Page 3: De La Poésie Considérée Comme Une Fille Publique

et ludique, artificiel et vrai, sensible et sensé. Dans un monde dominé par la langue de bois de la soi-disant « communication », la poésie apparaît peut-être comme une manière de parole authentique, à la fois personnelle et partageable, singulière et universelle.

Dans le même temps, à chaque fois ce concours m’a donné à voir l’écart qui existe entre l’idée que le public se fait de la poésie et la poésie telle qu’elle s’écrit et se publie aujourd’hui. Sans doute est-ce dû au fait que la plupart de ceux qui écrivent de la poésie en amateur en lisent finalement peu. Sans doute imaginent-ils souvent que lire les contemporains n’est pas indispensable ; la poésie, dans l’esprit de beaucoup consistant simplement à dire « ce qu’on a sur le cœur »… De plus, peu d’efforts sont faits pour faire mieux connaître les auteurs contemporains. Cela tient à tout le fonctionnement de la machine médiatico-culturelle… Mais cela tient peut-être aussi à ce que « l’offre » poétique, (pour user du vocabulaire de « l’économie de marché » qui n’est pourtant pas ma tasse de thé) est très décalée par rapport à la « demande »…

J’en ai fait souvent l’expérience. Choisir des textes de contemporains sur des sujets très divers (qui sont ceux de la vie commune) n’est pas toujours facile. Tout simplement parce que, très souvent, le seul sujet de la poésie est la poésie. Pour beaucoup le poème est une affaire purement interne au langage.

Cela renvoie à la question qui a été à plusieurs reprises soulevées dans ces colonnes du rapport au réel. L’un des mérites essentiels de ce journal, à mes yeux, est d’ailleurs d’avoir rendu possible, à nouveau, l’expression d’une réflexion et d’une discussion publique sur les enjeux et les destinées de la poésie. Et sur ce point, il y a matière à discussion.

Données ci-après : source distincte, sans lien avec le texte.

-- ==== Sys2Proof/Machine/OdTable.lean ====
section
/-! DEFINITION. The object dictionary's listings: one row per listed subindex (R85, R111, R114, R148, R189, R218, R254, R288,
R309, R342, R361, R387, R439, R473, R505-R510, R565), with type, access, apply time, level, persistence, default and range. -/

namespace Sys2Proof.Machine

/-- The types of R475. -/
inductive OdTy where
  | bool | u8 | u16 | u32 | u64 | i8 | i16 | i32 | i64 | f32 | time80 | octets (n : Nat) | text (n : Nat) | blob
  deriving DecidableEq, Repr, Inhabited

/-- Access of R476. -/
inductive OdAcc where | ro | rw | wo
  deriving DecidableEq, Repr, Inhabited

/-- Apply times of R478; `none` of an RO object. -/
inductive OdApply where | now | frame | restart | none
  deriving DecidableEq, Repr, Inhabited

/-- Levels of R477, and of sessions. -/
inductive Level where | open | workshop | vendor
  deriving DecidableEq, Repr, Inhabited

/-- The value of an object: a number, or the bytes of a TEXT, OCTETS, TIME80 or BLOB. -/
inductive OdVal where
  | num (v : Int)
  | oct (b : Bytes)
  deriving DecidableEq, Repr

/-- One listed subindex. Instance i of `count` has index base + stride * i (R482). `lo` and `hi` bound a numeric write. -/
structure OdRow where
  base : Nat
  stride : Nat
  count : Nat
  sub : Nat
  name : String
  ty : OdTy
  acc : OdAcc
  apply : OdApply
  level : Level
  stored : Bool
  dflt : Int
  lo : Int
  hi : Int
  deriving DecidableEq, Repr

/-- Page 0x0, part 0. -/
def Od.p0_0 : List OdRow := [
  ⟨0x0000, 0, 1, 0x01, "VENDOR", (.text 16), .ro, .none, .open, false, 0, 0, 0⟩,
  ⟨0x0000, 0, 1, 0x02, "PART_NUMBER", (.text 16), .ro, .none, .open, false, 0, 0, 0⟩,
  ⟨0x0000, 0, 1, 0x03, "SERIAL", (.text 16), .ro, .none, .open, false, 0, 0, 0⟩,
  ⟨0x0000, 0, 1, 0x04, "HW_ISSUE", .u16, .ro, .none, .open, false, 0, 0, 65535⟩,
  ⟨0x0000, 0, 1, 0x05, "DIE_ISSUE", .u16, .ro, .none, .open, false, 0, 0, 65535⟩,
  ⟨0x0000, 0, 1, 0x06, "SUPERVISOR_FW", .u32, .ro, .none, .open, false, 0, 0, 4294967295⟩,
  ⟨0x0000, 0, 1, 0x07, "PRIMROSE_ISSUE", .u32, .ro, .none, .open, false, 0, 0, 4294967295⟩,
  ⟨0x0000, 0, 1, 0x08, "MARIGOLD_FW", .u32, .ro, .none, .open, false, 0, 0, 4294967295⟩,
  ⟨0x0000, 0, 1, 0x09, "HAP_VERSION", .u8, .ro, .none, .open, false, 1, 0, 255⟩,
  ⟨0x0000, 0, 1, 0x0A, "MANUFACTURED", .u32, .ro, .none, .open, false, 0, 0, 4294967295⟩,
  ⟨0x0001, 0, 1, 0x01, "DEVICE_ID", .u16, .rw, .restart, .workshop, true, 0, 0, 65535⟩,
  ⟨0x0001, 0, 1, 0x02, "INSTALL_NAME", (.text 32), .rw, .now, .workshop, true, 0, 0, 0⟩,
  ⟨0x0002, 0, 1, 0x01, "LIFE_CYCLE", .u8, .ro, .none, .open, false, 1, 0, 255⟩,
  ⟨0x0002, 0, 1, 0x02, "LC_REQUEST", .u8, .wo, .now, .vendor, false, 0, 0, 255⟩,
  ⟨0x0002, 0, 1, 0x03, "LC_TRANSITIONS", .u16, .ro, .none, .open, true, 0, 0, 65535⟩,
  ⟨0x0003, 0, 1, 0x01, "OPERATING_TIME", .u64, .ro, .none, .open, true, 0, 0, 18446744073709551615⟩,
  ⟨0x0003, 0, 1, 0x02, "POWER_CYCLES", .u32, .ro, .none, .open, true, 0, 0, 4294967295⟩]

/-- Page 0x0. -/
def Od.p0 : List OdRow := Od.p0_0

/-- Page 0x1, part 0. -/
def Od.p1_0 : List OdRow := [
  ⟨0x1800, 0, 1, 0x01, "FABRIC_TIMEOUT", .u32, .rw, .now, .vendor, false, 50, 10, 1000⟩,
  ⟨0x1800, 0, 1, 0x02, "PEER_TIMEOUT", .u32, .rw, .now, .workshop, false, 1000, 100, 100000⟩,
  ⟨0x1800, 0, 1, 0x03, "PEER_FLUSH_TIME", .u16, .rw, .now, .workshop, false, 1000, 16, 65535⟩,
  ⟨0x1800, 0, 1, 0x04, "PEER_MTU", .u16, .rw, .restart, .workshop, true, 1500, 0, 65535⟩,
  ⟨0x1800, 0, 1, 0x05, "PEER_PCP", .u16, .rw, .restart, .workshop, true, 25923, 0, 65535⟩,
  ⟨0x1800, 0, 1, 0x06, "PEER_VLAN", .u16, .rw, .restart, .workshop, true, 0, 0, 4094⟩,
  ⟨0x1810, 1, 16, 0x00, "GROUP", (.octets 16), .rw, .restart, .workshop, true, 0, 0, 0⟩,
  ⟨0x1820, 0, 1, 0x00, "PEER_TABLE", .blob, .rw, .restart, .workshop, true, 0, 0, 0⟩,
  ⟨0x1830, 1, 24, 0x01, "FILL_PEAK", .u32, .ro, .none, .open, false, 0, 0, 4294967295⟩,
  ⟨0x1830, 1, 24, 0x02, "PACKETS", .u64, .ro, .none, .open, false, 0, 0, 18446744073709551615⟩,
  ⟨0x1830, 1, 24, 0x03, "DROPPED", .u32, .ro, .none, .open, false, 0, 0, 4294967295⟩,
  ⟨0x1830, 1, 24, 0x04, "CORRECTED", .u32, .ro, .none, .open, false, 0, 0, 4294967295⟩,
  ⟨0x1830, 1, 24, 0x05, "UNCORRECTABLE", .u32, .ro, .none, .open, false, 0, 0, 4294967295⟩,
  ⟨0x1830, 1, 24, 0x06, "UNDERRUN", .u32, .ro, .none, .open, false, 0, 0, 4294967295⟩,
  ⟨0x1830, 1, 24, 0x07, "FLUSHES", .u32, .ro, .none, .open, false, 0, 0, 4294967295⟩,
  ⟨0x1830, 1, 24, 0x08, "FLUSH", .u8, .wo, .now, .workshop, false, 0, 1, 1⟩,
  ⟨0x1830, 1, 24, 0x09, "BAD_IN", .u32, .ro, .none, .open, false, 0, 0, 4294967295⟩,
  ⟨0x1830, 1, 24, 0x0A, "HIGH", .u8, .rw, .now, .workshop, false, 50, 0, 100⟩,
  ⟨0x1830, 1, 24, 0x0B, "LOW", .u8, .rw, .now, .workshop, false, 25, 0, 100⟩,
  ⟨0x18F0, 0, 1, 0x01, "LINK_CORRECTED", .u64, .ro, .none, .open, false, 0, 0, 18446744073709551615⟩,
  ⟨0x18F0, 0, 1, 0x02, "HEADER_DROPPED", .u32, .ro, .none, .open, false, 0, 0, 4294967295⟩,
  ⟨0x18F0, 0, 1, 0x03, "DATA_NACKED", .u32, .ro, .none, .open, false, 0, 0, 4294967295⟩,
  ⟨0x18F0, 0, 1, 0x04, "BAD_TYPE", .u32, .ro, .none, .open, false, 0, 0, 4294967295⟩,
  ⟨0x18F0, 0, 1, 0x05, "TIMEOUT_LOCAL", .u32, .ro, .none, .open, false, 0, 0, 4294967295⟩,
  ⟨0x18F0, 0, 1, 0x06, "TIMEOUT_PEER", .u32, .ro, .none, .open, false, 0, 0, 4294967295⟩,
  ⟨0x18F0, 0, 1, 0x07, "LATE_RESPONSES", .u32, .ro, .none, .open, false, 0, 0, 4294967295⟩,
  ⟨0x18F0, 0, 1, 0x08, "UNREACHABLE", .u32, .ro, .none, .open, false, 0, 0, 4294967295⟩,
  ⟨0x18F0, 0, 1, 0x09, "CREDIT_ERRORS", .u32, .ro, .none, .open, false, 0, 0, 4294967295⟩,
  ⟨0x18F0, 0, 1, 0x0A, "COLL_MISMATCH", .u32, .ro, .none, .open, false, 0, 0, 4294967295⟩,
  ⟨0x18F0, 0, 1, 0x0B, "PEER_FRAMES_OUT", .u64, .ro, .none, .open, false, 0, 0, 18446744073709551615⟩,
  ⟨0x18F0, 0, 1, 0x0C, "PEER_FRAMES_IN", .u64, .ro, .none, .open, false, 0, 0, 18446744073709551615⟩,
  ⟨0x18F0, 0, 1, 0x0D, "PEER_FRAMES_BAD", .u32, .ro, .none, .open, false, 0, 0, 4294967295⟩,
  ⟨0x1000, 0, 1, 0x01, "MODULE_IP", .u32, .rw, .restart, .workshop, true, 0, 0, 4294967295⟩,
  ⟨0x1000, 0, 1, 0x02, "HOST_IP", .u32, .rw, .restart, .workshop, true, 0, 0, 4294967295⟩,
  ⟨0x1000, 0, 1, 0x03, "RESULT_IP", .u32, .rw, .restart, .workshop, true, 0, 0, 4294967295⟩,
  ⟨0x1000, 0, 1, 0x04, "HOST_MAC_0", (.octets 6), .rw, .restart, .workshop, true, 0, 0, 0⟩,
  ⟨0x1000, 0, 1, 0x05, "HOST_MAC_1", (.octets 6), .rw, .restart, .workshop, true, 0, 0, 0⟩,
  ⟨0x1000, 0, 1, 0x07, "CB_ENABLE", .bool, .rw, .restart, .workshop, true, 1, 0, 1⟩,
  ⟨0x1000, 0, 1, 0x08, "CB_RESET_TIME", .u16, .rw, .restart, .workshop, true, 100, 10, 10000⟩,
  ⟨0x10F0, 0, 1, 0x01, "CB_PASSED", .u64, .ro, .none, .open, false, 0, 0, 18446744073709551615⟩]

/-- Page 0x1, part 1. -/
def Od.p1_1 : List OdRow := [
  ⟨0x10F0, 0, 1, 0x02, "CB_DISCARDED", .u64, .ro, .none, .open, false, 0, 0, 18446744073709551615⟩,
  ⟨0x10F0, 0, 1, 0x03, "CB_LOST", .u64, .ro, .none, .open, false, 0, 0, 18446744073709551615⟩,
  ⟨0x10F0, 0, 1, 0x04, "CB_ROGUE", .u64, .ro, .none, .open, false, 0, 0, 18446744073709551615⟩,
  ⟨0x1100, 16, 12, 0x01, "ENABLE", .bool, .rw, .restart, .workshop, true, 1, 0, 1⟩,
  ⟨0x1100, 16, 12, 0x02, "LINK", .u8, .ro, .none, .open, false, 0, 0, 255⟩,
  ⟨0x1100, 16, 12, 0x03, "PHY_ROLE", .u8, .rw, .restart, .workshop, true, 0, 0, 1⟩,
  ⟨0x1100, 16, 12, 0x04, "SPEED", .u8, .rw, .restart, .workshop, true, 1, 0, 255⟩,
  ⟨0x1100, 16, 12, 0x05, "OWN_MAC", (.octets 6), .ro, .none, .open, false, 0, 0, 0⟩,
  ⟨0x1100, 16, 12, 0x06, "RX_FRAMES", .u64, .ro, .none, .open, false, 0, 0, 18446744073709551615⟩,
  ⟨0x1100, 16, 12, 0x07, "RX_DROPPED", .u32, .ro, .none, .open, false, 0, 0, 4294967295⟩,
  ⟨0x1100, 16, 12, 0x08, "RX_FCS_ERRORS", .u32, .ro, .none, .open, false, 0, 0, 4294967295⟩,
  ⟨0x1100, 16, 12, 0x09, "TX_FRAMES", .u64, .ro, .none, .open, false, 0, 0, 18446744073709551615⟩,
  ⟨0x1100, 16, 12, 0x0A, "VLAN_ID", .u16, .rw, .restart, .workshop, true, 0, 0, 4094⟩,
  ⟨0x1100, 16, 12, 0x0B, "LINK_DOWNS", .u32, .ro, .none, .open, false, 0, 0, 4294967295⟩,
  ⟨0x1100, 16, 12, 0x0C, "SQI", .u8, .ro, .none, .open, false, 0, 0, 255⟩,
  ⟨0x1100, 16, 12, 0x0D, "MACSEC_ENABLE", .bool, .rw, .restart, .workshop, true, 0, 0, 1⟩,
  ⟨0x1100, 16, 12, 0x0E, "MACSEC_DROPPED", .u32, .ro, .none, .open, false, 0, 0, 4294967295⟩,
  ⟨0x1100, 16, 12, 0x0F, "QCI_FILTERS", (.octets 128), .rw, .restart, .workshop, true, 0, 0, 0⟩,
  ⟨0x1100, 16, 12, 0x10, "QCI_DROPPED", .u32, .ro, .none, .open, false, 0, 0, 4294967295⟩,
  ⟨0x1180, 16, 2, 0x11, "GATE_LIST", .blob, .rw, .frame, .workshop, false, 0, 0, 0⟩,
  ⟨0x1180, 16, 2, 0x12, "IDLE_SLOPE_0", .u32, .rw, .frame, .workshop, false, 100000, 0, 4294967295⟩,
  ⟨0x1180, 16, 2, 0x13, "IDLE_SLOPE_1", .u32, .rw, .frame, .workshop, false, 200000, 0, 4294967295⟩,
  ⟨0x1180, 16, 2, 0x14, "TC10_STATE", .u8, .ro, .none, .open, false, 0, 0, 255⟩,
  ⟨0x1A00, 0, 1, 0x01, "RESULT_BODY", .u64, .rw, .restart, .workshop, true, 0, 0, 18446744073709551615⟩,
  ⟨0x1A00, 0, 1, 0x02, "RESULT_LEAD", .u32, .rw, .restart, .workshop, true, 2000, 100, 200000⟩,
  ⟨0x1A00, 0, 1, 0x03, "STALE_AGE", .u32, .rw, .restart, .workshop, true, 200000, 1000, 10000000⟩,
  ⟨0x1A00, 0, 1, 0x04, "LAST_LAUNCHED", .u32, .ro, .none, .open, false, 0, 0, 4294967295⟩,
  ⟨0x1A00, 0, 1, 0x05, "RECORDS", .u32, .ro, .none, .open, false, 0, 0, 4294967295⟩,
  ⟨0x1A00, 0, 1, 0x06, "BODY_MISSING", .u32, .ro, .none, .open, false, 0, 0, 4294967295⟩,
  ⟨0x1A00, 0, 1, 0x07, "BODY_BAD", .u32, .ro, .none, .open, false, 0, 0, 4294967295⟩,
  ⟨0x1A00, 0, 1, 0x08, "READS", .u32, .ro, .none, .open, false, 0, 0, 4294967295⟩,
  ⟨0x1A00, 0, 1, 0x09, "NOT_READY_REPLIES", .u32, .ro, .none, .open, false, 0, 0, 4294967295⟩,
  ⟨0x1A00, 0, 1, 0x0A, "STALE_REPLIES", .u32, .ro, .none, .open, false, 0, 0, 4294967295⟩,
  ⟨0x1A00, 0, 1, 0x0B, "START_UP_NUMBER", .u32, .ro, .none, .open, true, 0, 0, 4294967295⟩,
  ⟨0x1B00, 0, 1, 0x01, "SESSION_TIMEOUT", .u16, .rw, .now, .workshop, false, 5000, 1000, 60000⟩,
  ⟨0x1B00, 0, 1, 0x02, "SESSIONS", .u8, .ro, .none, .open, false, 0, 0, 255⟩,
  ⟨0x1B00, 0, 1, 0x03, "MALFORMED", .u32, .ro, .none, .open, false, 0, 0, 4294967295⟩,
  ⟨0x1B00, 0, 1, 0x04, "SEQUENCE_ERRORS", .u32, .ro, .none, .open, false, 0, 0, 4294967295⟩,
  ⟨0x1B00, 0, 1, 0x05, "OVERLAPPED", .u32, .ro, .none, .open, false, 0, 0, 4294967295⟩,
  ⟨0x1B00, 0, 1, 0x06, "REPEATS", .u32, .ro, .none, .open, false, 0, 0, 4294967295⟩]
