-- ==== Sys2Proof/Machine/Operands.lean ====
section
/-! DEFINITION. The sequencer's instruction word and its operands (R193-R199): fields, unused bits, guard, registers,
descriptors, and the issue of one instruction. -/

namespace Sys2Proof.Machine

/-- The bits of the fields A, B, C, D and I that a row of the instruction tables uses, and the highest code of D (R195). -/
structure Shape where
  a : Nat := 0
  b : Nat := 0
  c : Nat := 0
  d : Nat := 0
  i : Nat := 0
  dmax : Nat := 15

/-- An instruction as issued: the task, the PC and the fields of R194. -/
structure Ins where
  r : TaskRun
  pc : Nat
  a : Nat
  b : Nat
  c : Nat
  d : Nat
  i : Nat

/-- What an instruction does: go on with the next word, go to a target, wait or have ended its task, or raise an exception. -/
inductive Eff where
  | next (s : State)
  | jump (s : State) (target : Int)
  | stay (s : State)
  | exc (s : State) (code : Nat) (detail : Nat)

/-- No bit of `v` outside `used` is set. -/
def within (v used : Nat) : Bool := v ||| used == used

/-- The unused bits are zero and D holds no reserved code (R195). -/
def Shape.ok (h : Shape) (w : Nat) : Bool :=
  within (bitsOf w 51 46) h.a && within (bitsOf w 45 41) h.b && within (bitsOf w 40 36) h.c &&
  within (bitsOf w 35 32) h.d && within (bitsOf w 31 0) h.i && decide (bitsOf w 35 32 ≤ h.dmax)

/-- Write a scalar register; writes to s0 are discarded (R191). -/
def Seq.wr (q : Seq) (n : Nat) (v : Scalar) : Seq :=
  if n % 32 = 0 then q else { q with regs := q.regs.set (Fin.ofNat 32 n) v }

/-- Write a predicate. -/
def Seq.setPred (q : Seq) (n : Nat) (v : Bool) : Seq := { q with preds := q.preds.set (Fin.ofNat 4 n) v }

/-- The core's sequencer. -/
def State.seqOf (s : State) (c : Fin 16) : Seq := (s.cores[c]).seq

/-- Read a scalar register of a core. -/
def State.rs (s : State) (c : Fin 16) (n : Nat) : Scalar := (s.seqOf c).rd n

/-- Write a scalar register of a core. -/
def State.ws (s : State) (c : Fin 16) (n : Nat) (v : Scalar) : State := s.modSeq c (fun q => q.wr n v)

/-- Put the PC. -/
def State.setPc (s : State) (c : Fin 16) (pc : Nat) : State := s.modSeq c (fun q => { q with pc := pc })

/-- The guard lets the instruction run (R194). -/
def Seq.guardOk (q : Seq) (w : Nat) : Bool :=
  !bitAt w 55 || (q.pred (bitsOf w 53 52) != bitAt w 54)

/-- Size of w0, zero where it is closed. -/
def State.w0Size (s : State) (c : Fin 16) (part : Nat) : Nat :=
  let x := (s.cores[c]).pad.win part 0
  if x.isOpen then x.size else 0

/-- A PC from which an instruction can be fetched (R195). -/
def State.pcOk (s : State) (c : Fin 16) (part pc : Nat) : Bool :=
  decide (pc % 8 = 0 ∧ pc + 8 ≤ s.w0Size c part)

/-- The instruction word at byte offset `pc` of window w0: 8 bytes, little-endian (R191, R194). -/
def State.fetched (s : State) (c : Fin 16) (part pc : Nat) : Nat :=
  let k := (s.cores[c]).pad
  leNat (k.bytes (k.win part 0) pc 8)

/-- The opcode of a word is reserved, or its row reserves the operation D names (R195, R204). -/
def opReserved (n : Nat) : Bool :=
  let o := n / 2 ^ 56
  [(0x0C, 0x0F), (0x1B, 0x1F), (0x24, 0x2F), (0x34, 0x37), (0x3A, 0x3B), (0x3F, 0x3F), (0x45, 0x47), (0x4A, 0x4F), (0x53, 0x57),
    (0x5D, 0x5F), (0x64, 0x6F), (0x73, 0xFF)].any (fun y => decide (y.1 ≤ o ∧ o ≤ y.2)) ||
  (o == 0x50 && bitsOf n 33 32 == 3)

/-- The word is one of the row `op`: opcode in bits [7:0] of `op`, and for DMA the operation of D[1:0] in the bits above (R194, R204). -/
def isRow (op n : Nat) : Bool := n / 2 ^ 56 == op % 256 && (op % 256 != 0x50 || bitsOf n 33 32 == op / 256)

/-- Issue one instruction of core c (R193-R195, R216, R548). Nothing happens where no task issues or its clock stands, and nothing where the
word at the PC is another instruction than the command's. ILLEGAL is raised for a PC outside w0, a reserved opcode, unused bits or
reserved codes; ECC for a word that cannot be read; where the guard does not hold, only the PC moves; else the effect. -/
def State.issue (s : State) (c : Fin 16) (op : Nat) (w : BitVec 56) (h : Shape) (eff : State → Ins → Eff) : State :=
  let k := s.cores[c]
  match k.seq.task with
  | none => s
  | some r =>
    let pc := k.seq.pc
    if k.seq.wait ≠ .none ∨ k.frozen ∨ s.power.holdAt.isSome then s
    else if !s.pcOk c r.part pc then s.except c 1 pc
    else match k.pad.firstBad (k.pad.win r.part 0) pc 8 with
    | some a => (s.padUncorrectable c a).except c 7 pc
    | none =>
      let n := s.fetched c r.part pc
      if opReserved n then s.except c 1 pc
      else if !isRow op n ∨ n % 2 ^ 56 ≠ w.toNat then s
      else if !h.ok n then s.except c 1 pc
      else if !k.seq.guardOk n then s.setPc c (pc + 8)
      else
        match eff s { r := r, pc := pc, a := bitsOf n 51 46, b := bitsOf n 45 41, c := bitsOf n 40 36,
                      d := bitsOf n 35 32, i := bitsOf n 31 0 } with
        | .next s' => s'.setPc c (pc + 8)
        | .stay s' => s'
        | .exc s' code detail => s'.except c code pc detail
        | .jump s' t =>
          if t < 0 ∨ s.w0Size c r.part < t.toNat + 8 then s'.except c 1 pc
          else s'.setPc c t.toNat

/-! Descriptors (R197-R199). -/

/-- KIND. -/
def Desc.kind (d : Desc) : Nat := bitsOf d.ctrl 15 12
/-- Window of the rows. -/
def Desc.win (d : Desc) : Nat := bitsOf d.ctrl 11 9
/-- CMP. -/
def Desc.cmp (d : Desc) : Bool := bitAt d.ctrl 8
/-- FMT. -/
def Desc.fmt (d : Desc) : Nat := bitsOf d.ctrl 7 4
/-- Index window. -/
def Desc.iwin (d : Desc) : Nat := bitsOf d.ictrl 31 29
/-- ISEL. -/
def Desc.isel (d : Desc) : Nat := bitsOf d.ictrl 28 27
/-- IOFF. -/
def Desc.ioff (d : Desc) : Nat := bitsOf d.ictrl 23 16
/-- IREC in units of 8 bytes. -/
def Desc.irec (d : Desc) : Nat := bitsOf d.ictrl 15 8
/-- S. -/
def Desc.shift (d : Desc) : Nat := bitsOf d.ictrl 4 0
/-- Partial window of a MERGE descriptor. -/
def Desc.pwin (d : Desc) : Nat := bitsOf d.aux 63 61
/-- Partial slots of a MERGE descriptor. -/
def Desc.pslots (d : Desc) : Nat := bitsOf d.aux 60 59 + 1
/-- Partial base of a MERGE descriptor. -/
def Desc.pbase (d : Desc) : Nat := bitsOf d.aux 47 0

/-- Field f replaced. -/
def Desc.setField (d : Desc) (f v : Nat) : Desc :=
  match f with
  | 0 => { d with ctrl := v }
  | 1 => { d with base := v }
  | 2 => { d with row := v }
  | 3 => { d with count := v }
  | 4 => { d with stride := v }
  | 5 => { d with ictrl := v }
  | 6 => { d with ibase := v }
  | _ => { d with aux := v }

/-- Width of field f (R197). -/
def fieldWidth : Nat → Nat
  | 0 => 16 | 1 => 48 | 2 => 16 | 7 => 64 | _ => 32

/-- The limits TSET holds a value to (R197), in a descriptor whose KIND is `kind`: the MERGE form of AUX is held to where the KIND is MERGE (and
again where the descriptor is used), and the BASE of KIND STORE is a store row (log entry 26). -/
def fieldOk (kind f v : Nat) : Bool :=
  decide (v < 2 ^ fieldWidth f) &&
  match f with
  | 0 => decide (v % 16 = 0 ∧ v / 4096 < 8 ∧ v / 16 % 16 < 8)
  | 1 => kind == 5 || v % 32 == 0
  | 2 => decide (v % 32 = 0 ∧ 32 ≤ v ∧ v ≤ 8192)
  | 4 => v % 32 == 0
  | 5 => bitsOf v 26 24 == 0 && bitsOf v 7 5 == 0 && decide (1 ≤ bitsOf v 15 8 ∧ bitsOf v 15 8 ≤ 32) &&
      (bitsOf v 4 0 == 0 || decide (10 ≤ bitsOf v 4 0 ∧ bitsOf v 4 0 ≤ 24))
  | 7 => kind != 4 || (bitsOf v 58 48 == 0 && decide (1 ≤ bitsOf v 60 59))
  | _ => true

/-- Where row r of an indexed descriptor lies (R199): none where the index names no row; else the core and the row number. -/
def Desc.target (d : Desc) (c : Fin 16) (rec : Bytes) : Option (Fin 16 × Nat) :=
  let owner := fun (p : Nat) => coreNo (bitsOf d.aux (4 * p + 3) (4 * p))
  let by_ := fun (i : Nat) =>
    if d.shift = 0 then some (c, i)
    else if i / 2 ^ d.shift > 15 then none
    else some (owner (i / 2 ^ d.shift), i % 2 ^ d.shift)
  match d.isel with
  | 0 => let i := fieldLe rec 0 3; some (owner (i / 2 ^ 20), i % 2 ^ 20)
  | 1 => let i := fieldLe rec 3 3; some (owner (i / 2 ^ 20), i % 2 ^ 20)
  | 2 => let i := fieldLe rec d.ioff 3; if i = 0xFFFFFF then none else by_ i
  | _ => let i := fieldLe rec d.ioff 4; if i = 0xFFFFFFFF then none else by_ i

/-- A rule-book index needs records of 8 bytes (R199). -/
def Desc.irecOk (d : Desc) : Bool := 2 ≤ d.isel || d.irec == 1

/-- Read index record r of a descriptor: `IREC` × 8 bytes at IBASE + r × IREC × 8 of the index window. -/
def State.indexRec (s : State) (c : Fin 16) (part : Nat) (d : Desc) (r : Nat) (e : Finds := {}) : Got :=
  s.padRead c part d.iwin (d.ibase + r * d.irec * 8) (d.irec * 8) none e

end Sys2Proof.Machine
end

Le poète est à sa façon un « Anti-Platon », pourrait-on dire en reprenant la formule par laquelle Yves Bonnefoy lui-même ouvrait Douve… C’est-à-dire qu’il est du côté de la présence au monde, du côté du sensible et du concret et qu’il ne peut séjourner uniquement dans le ciel des Idées abstraites. Mais une fois ce choix affirmé, tout reste à faire, et il y a souvent loin de la coupe aux lèvres. Car de quel réel parle-t-on et quel rapport entretient-on réellement avec lui ? Souvent, c’est un réel bien évanescent, quand il n’est pas réduit en fragments privés de tout sens.

Je partage l’appel de Jacques Darras à une poésie capable de se saisir du réel à bras-le-corps. A condition que se saisir du réel ne signifie pas s’y soumettre. Sous peine de platitude. Ce qui arrive souvent… Si la poésie abstruse ou éthérée est menacée par la vanité, la poésie du quotidien qui en reste au quotidien montre aussi ses limites. Et il n’est pas sûr qu’elle puisse enthousiasmer. (C’est un peu comme pour l’Europe… qui s’enthousiasme vraiment pour « l’Europe du libre échange » ?) Il y a quelques jours, lors d’une soirée à Saint-Etienne, une dame m’a dit attendre de la poésie qu’elle l’aide à s’évader… Pourquoi pas. Toute la question est alors d’organiser des évasions vraiment libératrices… Pour ma part, il me semble que la poésie la plus forte est celle qui parvient à être à la fois réaliste et irréaliste. Celle qui se coltine au réel non pas pour l’accepter tel quel mais pour le transformer. C’est bien là la force de Whitman. Il chante le monde avec vigueur, mais il porte aussi au cœur du monde un rêve actif, celui d’une vie fraternelle.

Ainsi peut-on imaginer que la poésie (cette parole intime) puisse devenir, sans être pour autant « fille publique », parole « d’utilité publique ».